According to Kalupahana, the concept of causality and causal efficacy where a cause "produces an effect because a property or svadha (energy) is inherent in something" along with alternative ideas of causality, appear extensively in the Vedic literature of the 2nd millennium BCE, such as the 10th mandala of the Rigveda and the Brahmanas layer of the Vedas. (Note: The pre-Buddhist Vedic era theories on causality mention four types of causality, all of which Buddhism rejected. The four Vedic era causality theories in vogue were:
- sayam katam (attakatam, self causation): this theory posits that there is no external agent (God) necessary for a phenomenon, there is svadha (inner energy) in nature or beings that lead to creative evolution, the cause and the effect are in the essence of the evolute and inseparable (found in the Vedic and particularly Upanishadic proto-Hindu schools);
- param katam (external causation): posits that something external (God, fate, past karma or purely natural determinism) causes effects (found in materialistic schools like Charvaka, as well as fate-driven schools such as Ajivika);
- sayam-param katam (internal and external causation): combination of the first two theories of causation (found in some Jainism, theistic proto-Hindu schools);
- asayam-aparam katam (neither internal nor external causation): this theory denies direct determinism (ahetu) and posits fortuitous origination, asserting everything is a manifestation of a combination of chance (found in some proto-Hindu [clarification needed] schools).)

Jurewicz
| Hymn of Creation, RigVeda X, 129 | Twelve Nidanas | Skandhas | Commentary |
| "...at first there was nothing, not even existence or nonexistence." | Avijja (ignorance) | - |  |
| "...a volitional impulse [kama, "desire"] initiates the process of creation or evolution." | Samkhara ("volitions") | Samkhara (4th skandha) | In Buddhism, "[d]esire, the process which keeps us in samsara, is one of the constituents of this skandha." |
| Kamma is the seed of consciousness. | Vijnana | Vijnana (5th skandha) | * In the Hymn of Creation, consciousness is a "singular consciousness", (Jurewicz) "non-dual consciousness", (Gombrich) "reflexive, cognizing itself". (Gombrich) * In Buddhism, Vijnana is "consciousness of", not consciousness itself. |
| Pure consciousness manifests itself in the created world, name-and-form, with which it mistakenly identifies, losing sight of its real identity. | Nama-Rupa, "name-and-form" | - | * According to Jurewicz, the Buddha may have picked at this point the term nama-rupa, because "the division of consciousness into name and form has only the negative value of an act which hinders cognition." The first four links, in this way, describe "a chain of events which drive a human being into deeper and deeper ignorance about himself." * According to Gombrich, the Buddhist tradition soon lost sight of this connection with the Vedic worldview, equating nama-rupa with the five skandhas, denying a self (atman) separate from these skandhas. |

A similar resemblance has been noted by Joanna Jurewicz, who argues that the first four nidanas resemble the Hymn of Creation (RigVeda X, 12) and other Vedic sources which describe the creation of the cosmos. Jurewicz argues that dependent origination is "a polemic" against the Vedic creation myth and that, paradoxically, "the Buddha extracted the essence of Vedic cosmogony and expressed in explicit language." Richard Gombrich agrees with this view, and argues that the first four elements of dependent origination are the Buddha's attempt to "ironize and criticize Vedic cosmogony." According to Gombrich, while in the Vedic creation theory "the universe is considered to be grounded on a primordial essence which is endowed with consciousness," the Buddha's theory avoids this essence (atman-Bahman).

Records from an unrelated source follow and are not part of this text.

-- ==== Sys2Proof/Machine/State.lean ====
section
/-! DEFINITION. The state of CORE as plain data (spec/10_state.md), the reasons a step can stop, and the state after
reset (spec/70_reset_and_hazards.md rules R500 to R505). -/

namespace Sys2Proof.Machine

/-- A fault of the machine itself: there is none.  Every failure the spec describes is an answer on RSP, an exception
record or lockup (R13; spec/93_implementation_defined.md S5), so no constructor exists.  Safe: nothing stops. -/
inductive Fault where
  deriving DecidableEq, Repr

/-- Why a step has no next state. -/
inductive Refusal where
  /-- raised by an arm of `exec` whose instruction has no meaning yet.  Safe: the step stops. -/
  | notModelled (mnemonic : String)
  /-- raised by `CR_DEFINE` and by the first `CPU_RESET`, during construction only: the configuration is `FATAL` and the
  instance does not come into being (R14).  Safe: the step stops, and the spec gives such a configuration no machine. -/
  | fatal (reason : FatalReason)
  deriving DecidableEq, Repr

/-- Response status (R112). -/
inductive Status where
  | ok | fault | accessFault | absent | illegalCmd | locked | notTaken | fatal | failures
  deriving DecidableEq, Repr, Inhabited

/-- The status code of R112. -/
def Status.code : Status → BitVec 4
  | .ok => 0 | .fault => 1 | .accessFault => 2 | .absent => 3 | .illegalCmd => 4 | .locked => 5 | .notTaken => 6
  | .fatal => 7 | .failures => 8

/-- What is on RSP and its side output (R112, R219). -/
structure Response where
  status : Status
  r0     : DWord
  r1     : DWord
  out    : List (Word × DWord)
  deriving DecidableEq, Repr, Inhabited

/-- The phases of the exception state machine (R35, R472). -/
inductive Phase where
  | none | pending | taking | active | returning
  deriving DecidableEq, Repr, Inhabited

/-- General registers of the 32-bit state and the microcontroller profile, and the banks of the 32-bit state
(R20, R21, R26). -/
structure A32Regs where
  r        : Vector Word 16
  bankR13  : Vector Word 8
  bankR14  : Vector Word 8
  bankSpsr : Vector DWord 8
  usrR8    : Vector Word 5
  fiqR8    : Vector Word 5
  spsr     : DWord
  cpsr     : Word
  deriving DecidableEq, Repr, Inhabited

/-- Registers of the 64-bit state and their banks (R22, R27).  `x` holds `X[0..30]` and, at 31, the active stack
pointer. -/
structure A64Regs where
  x      : Vector DWord 32
  pc     : DWord
  spEl   : Vector DWord 4
  elrEl  : Lv3 DWord
  pstate : Word
  deriving DecidableEq, Repr, Inhabited

/-- The floating/vector register file (R31). -/
structure FpRegs where
  v     : Vector (BitVec 128) 32
  fpscr : Word
  fpexc : Word
  deriving DecidableEq, Repr, Inhabited

/-- Banks and special registers of the microcontroller profile (R23, R28, R30, R62).  `xpsr` is the status word without
`IPSR`, which is `exception`. -/
structure MRegs where
  mainSp    : Banked Word
  processSp : Banked Word
  xpsr      : Word
  exception : BitVec 9
  secure    : Bool
  control   : Banked (BitVec 4)
  primask   : Banked (BitVec 1)
  faultmask : Banked (BitVec 1)
  basepri   : Banked Byte
  deriving DecidableEq, Repr, Inhabited

/-- System and control registers of the general profile (R41 to R53).  `cptr2`, `cptr3` (`CPTR_EL[2]`, `CPTR_EL[3]`),
whose width R52 does not state, are 32 bits as `CPACR_EL1` beside them (DESIGN CHOICE, log entry 38). -/
structure SysRegs where
  sctlr : Lv3 DWord
  ttbr0 : Lv3 DWord
  ttbr1 : Banked DWord
  vttbr : DWord
  tcr   : Lv3 DWord
  vtcr  : Word
  dacr  : Banked Word
  mair  : Lv3 DWord
  hcr   : DWord
  scr   : Word
  vbar  : Lv3 DWord
  mvbar : Word
  esr   : Lv3 DWord
  ifsr  : Banked Word
  far   : Lv3 DWord
  hpfar : DWord
  cpacr : Word
  cptr2 : Word
  cptr3 : Word
  mdscr : Word
  mdcr  : Word
  deriving DecidableEq, Repr, Inhabited

/-- Fault status and system control registers of the microcontroller profile (R59 to R61).  `cfsr` holds bits 31:16 and
7:0 of each bank, `bfsr` the one shared copy of bits 15:8. -/
structure MSysRegs where
  cfsr  : Banked Word
  bfsr  : Byte
  hfsr  : Word
  dfsr  : Word
  mmfar : Banked Word
  bfar  : Word
  sfsr  : Byte
  sfar  : Word
  vtor  : Banked Word
  aircr : Word
  ccr   : Banked Word
  deriving DecidableEq, Repr, Inhabited

/-- The region tables and the registers that select and enable their entries (R56 to R59).  The tables have
`MPU_NREGION`, `SAU_NREGION` entries; `rgnr` is the general profile's `RGNR`, `mpuRnr` the microcontroller profile's
`MPU_RNR`. -/
structure Regions where
  rbar     : Banked (List Word)
  rsr      : Banked (List Word)
  racr     : Banked (List Word)
  rlar     : Banked (List Word)
  rgnr     : Word
  mpuRnr   : Banked Byte
  mpuCtrl  : Banked (BitVec 3)
  mpuMair0 : Banked Word
  mpuMair1 : Banked Word
  sauCtrl  : BitVec 2
  sauRnr   : Byte
  sauRbar  : List Word
  sauRlar  : List Word
  deriving DecidableEq, Repr, Inhabited

/-- The phase, the pending record and the exception bookkeeping (R35, R37). -/
structure ExcState where
  phase     : Phase
  index     : BitVec 8
  syndrome  : Word
  fsr       : Word
  vaddress  : DWord
  targetEl  : BitVec 2
  mSecure   : Bool
  mNumber   : BitVec 9
  mDerived  : Bool
  mLr       : Word
  ipa       : DWord
  fr        : BitVec 16
  deriving DecidableEq, Repr, Inhabited

/-- What CORE drives and receives at its ports other than MEM (R3): the response of the last command, its TLBINV pulses,
and the commands waiting on CMD, first first.  The LOCKUP output is `State.locked`. -/
structure Ports where
  rsp    : Option Response
  tlbinv : Nat
  cmds   : List Command
  deriving DecidableEq, Repr, Inhabited

end Sys2Proof.Machine

namespace Sys2Proof.Machine

/-- The whole machine. -/
structure State where
  /-- the parameters (R7), the same for the life of the instance. -/
  params  : Params
  /-- `REG` (R38): concrete entries, keys ascending. -/
  reg     : List Entry
  /-- construction has not ended (R181): `CR_DEFINE` is accepted.  Operations other than `CR_DEFINE` and `CPU_RESET` are
  executed as after construction (DESIGN CHOICE, log entry 14). -/
  constructing : Bool
  /-- `AARCH64` (R30). -/
  aarch64 : Bool
  a32     : A32Regs
  a64     : A64Regs
  fp      : FpRegs
  m       : MRegs
  sys     : SysRegs
  msys    : MSysRegs
  regions : Regions
  /-- storage that catalog descriptors name (R63): value by number, 0 where not listed, numbers ascending. -/
  catalog : List (Nat × DWord)
  /-- `EXCL_ADDR` (R32). -/
  exclAddr : DWord
  /-- `EXCL_VAL` (R501). -/
  exclVal : DWord
  exc     : ExcState
  /-- `LOCKED` (R36), the LOCKUP output. -/
  locked  : Bool
  /-- the MEM port and what is behind it. -/
  bus     : Bus
  /-- the model's own counter of draws for `NONDET` registers (R207). -/
  draws   : Nat
  ports   : Ports
  deriving DecidableEq, Repr, Inhabited

/-- The region tables with every entry 0, `MPU_NREGION` and `SAU_NREGION` of them (R39, R504). -/
def Regions.zero (p : Params) : Regions :=
  let mpu := List.replicate p.mpuNregion (0 : Word)
  let sau := List.replicate p.sauNregion (0 : Word)
  { rbar := ⟨mpu, mpu⟩, rsr := ⟨mpu, mpu⟩, racr := ⟨mpu, mpu⟩, rlar := ⟨mpu, mpu⟩, rgnr := 0, mpuRnr := ⟨0, 0⟩, mpuCtrl := ⟨0, 0⟩,
    mpuMair0 := ⟨0, 0⟩, mpuMair1 := ⟨0, 0⟩, sauCtrl := 0, sauRnr := 0, sauRbar := sau, sauRlar := sau }

/-- `A32Regs` with everything 0 (R501). -/
def A32Regs.zero : A32Regs :=
  { r := Vector.replicate 16 0, bankR13 := Vector.replicate 8 0, bankR14 := Vector.replicate 8 0,
    bankSpsr := Vector.replicate 8 0, usrR8 := Vector.replicate 5 0, fiqR8 := Vector.replicate 5 0, spsr := 0, cpsr := 0 }

/-- `A32Regs` at reset: every register 0 (R501), `CPSR` Supervisor mode with `A`, `I` and `F` set (R26). -/
def A32Regs.reset : A32Regs := { A32Regs.zero with cpsr := 0x1D3 }

/-- `A64Regs` with everything 0 (R501). -/
def A64Regs.zero : A64Regs :=
  { x := Vector.replicate 32 0, pc := 0, spEl := Vector.replicate 4 0, elrEl := ⟨0, 0, 0⟩, pstate := 0 }

/-- `FpRegs` with everything 0 (R501). -/
def FpRegs.zero : FpRegs := { v := Vector.replicate 32 0, fpscr := 0, fpexc := 0 }

/-- `MRegs` with everything 0 (R501). -/
def MRegs.zero : MRegs :=
  { mainSp := ⟨0, 0⟩, processSp := ⟨0, 0⟩, xpsr := 0, exception := 0, secure := false, control := ⟨0, 0⟩,
    primask := ⟨0, 0⟩, faultmask := ⟨0, 0⟩, basepri := ⟨0, 0⟩ }

/-- `SysRegs` with everything 0 (R40). -/
def SysRegs.zero : SysRegs :=
  { sctlr := ⟨0, 0, 0⟩, ttbr0 := ⟨0, 0, 0⟩, ttbr1 := ⟨0, 0⟩, vttbr := 0, tcr := ⟨0, 0, 0⟩, vtcr := 0, dacr := ⟨0, 0⟩,
    mair := ⟨0, 0, 0⟩, hcr := 0, scr := 0, vbar := ⟨0, 0, 0⟩, mvbar := 0, esr := ⟨0, 0, 0⟩, ifsr := ⟨0, 0⟩,
    far := ⟨0, 0, 0⟩, hpfar := 0, cpacr := 0, cptr2 := 0, cptr3 := 0, mdscr := 0, mdcr := 0 }

/-- `MSysRegs` with everything 0 (R40); the reset values of `VTOR` and `CCR` come from the registry. -/
def MSysRegs.zero : MSysRegs :=
  { cfsr := ⟨0, 0⟩, bfsr := 0, hfsr := 0, dfsr := 0, mmfar := ⟨0, 0⟩, bfar := 0, sfsr := 0, sfar := 0, vtor := ⟨0, 0⟩,
    aircr := 0, ccr := ⟨0, 0⟩ }

/-- `ExcState` with everything 0 and the phase `NONE` (R35, R37). -/
def ExcState.zero : ExcState :=
  { phase := .none, index := 0, syndrome := 0, fsr := 0, vaddress := 0, targetEl := 0, mSecure := false, mNumber := 0,
    mDerived := false, mLr := 0, ipa := 0, fr := 0 }

/-- No exclusive reservation (R32). -/
def noReservation : DWord := 0xFFFFFFFFFFFFFFFF

/-- A MEM port behind which nothing is known. -/
def Bus.empty : Bus := { mem := [], script := [], draws := 0, reqs := [] }

/-- No command waiting, no response given. -/
def Ports.empty : Ports := { rsp := none, tlbinv := 0, cmds := [] }

/-- The features of the reset state's instance: {`F_AARCH64`, `F_EL2`, `F_EL3`} and their closure (R142).  The spec
gives `FEATURES` no default (R7): DESIGN CHOICE, log entry 1. -/
def resetFeatures : Nat := closeFeatures (featureSet [.aarch64, .el2, .el3])

/-- The parameters of the reset state: the default column of R7. -/
def resetParams : Params := Params.withFeatures resetFeatures

/-- A built-in registry, empty should it be refused. -/
def registryOf (p : Params) : List Entry :=
  match builtinRegistry p with
  | .ok reg => reg
  | .error _ => []

/-- The machine right after reset (R500 to R505) of an instance with the default parameters and the features
`resetFeatures`: 64-bit state, level 3, Secure, `PSTATE = 0x3CD`, `PC64 = RESET_PC`, every other register 0, no
reservation, phase `NONE`, not locked, nothing in memory, no command waiting. -/
def State.reset : State :=
  { params := resetParams
    reg := registryOf resetParams
    constructing := false
    aarch64 := true
    a32 := A32Regs.reset
    a64 := { A64Regs.zero with pc := resetParams.resetPc, pstate := 0x3CD }
    fp := FpRegs.zero
    m := MRegs.zero
    sys := SysRegs.zero
    msys := MSysRegs.zero
    regions := Regions.zero resetParams
    catalog := []
    exclAddr := noReservation
    exclVal := 0
    exc := ExcState.zero
    locked := false
    bus := Bus.empty
    draws := 0
    ports := Ports.empty }

end Sys2Proof.Machine
end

Jurewicz and Gombrich compare the first nidana, ignorance (avijja), with the stage before creation that is described in the Rigveda's Hymn of Creation. While the term avidya does not actually appear in this Hymn, the pre-creation stage is seen as unknowable and characterized by darkness. According to Gombrich, at this stage "consciousness is non-dual, which is to say that it is the ability to cognize but not yet consciousness of anything, for there is no split yet into subject and object." This is different from the Buddha's point of view, in which consciousness is always consciousness of something. Jurewicz then compares the Vedic creator's desire and hunger to create the atman (or "his second self") with volitional impulses (samskara). According to Jurewicz, the third nidana, vijñana, can be compared to the atman's vijñanamaya kosha in Vedic literature, which is the consciousness of the creator and his subjective manifestations.

According to Jurewicz, "in Vedic cosmogony, the act of giving a name and a form marks the final formation of the creator's atman." This may go back to the Vedic birth ceremony in which a father gives a name to his son. In Vedic creation pure consciousness creates the world as name and form (nama-rupa) and then enters it. However, in this process, consciousness also hides from itself, losing sight of its real identity. The Buddhist view of consciousness entering name and form depicts a similar chain of events leading to deeper ignorance and entanglement with the world.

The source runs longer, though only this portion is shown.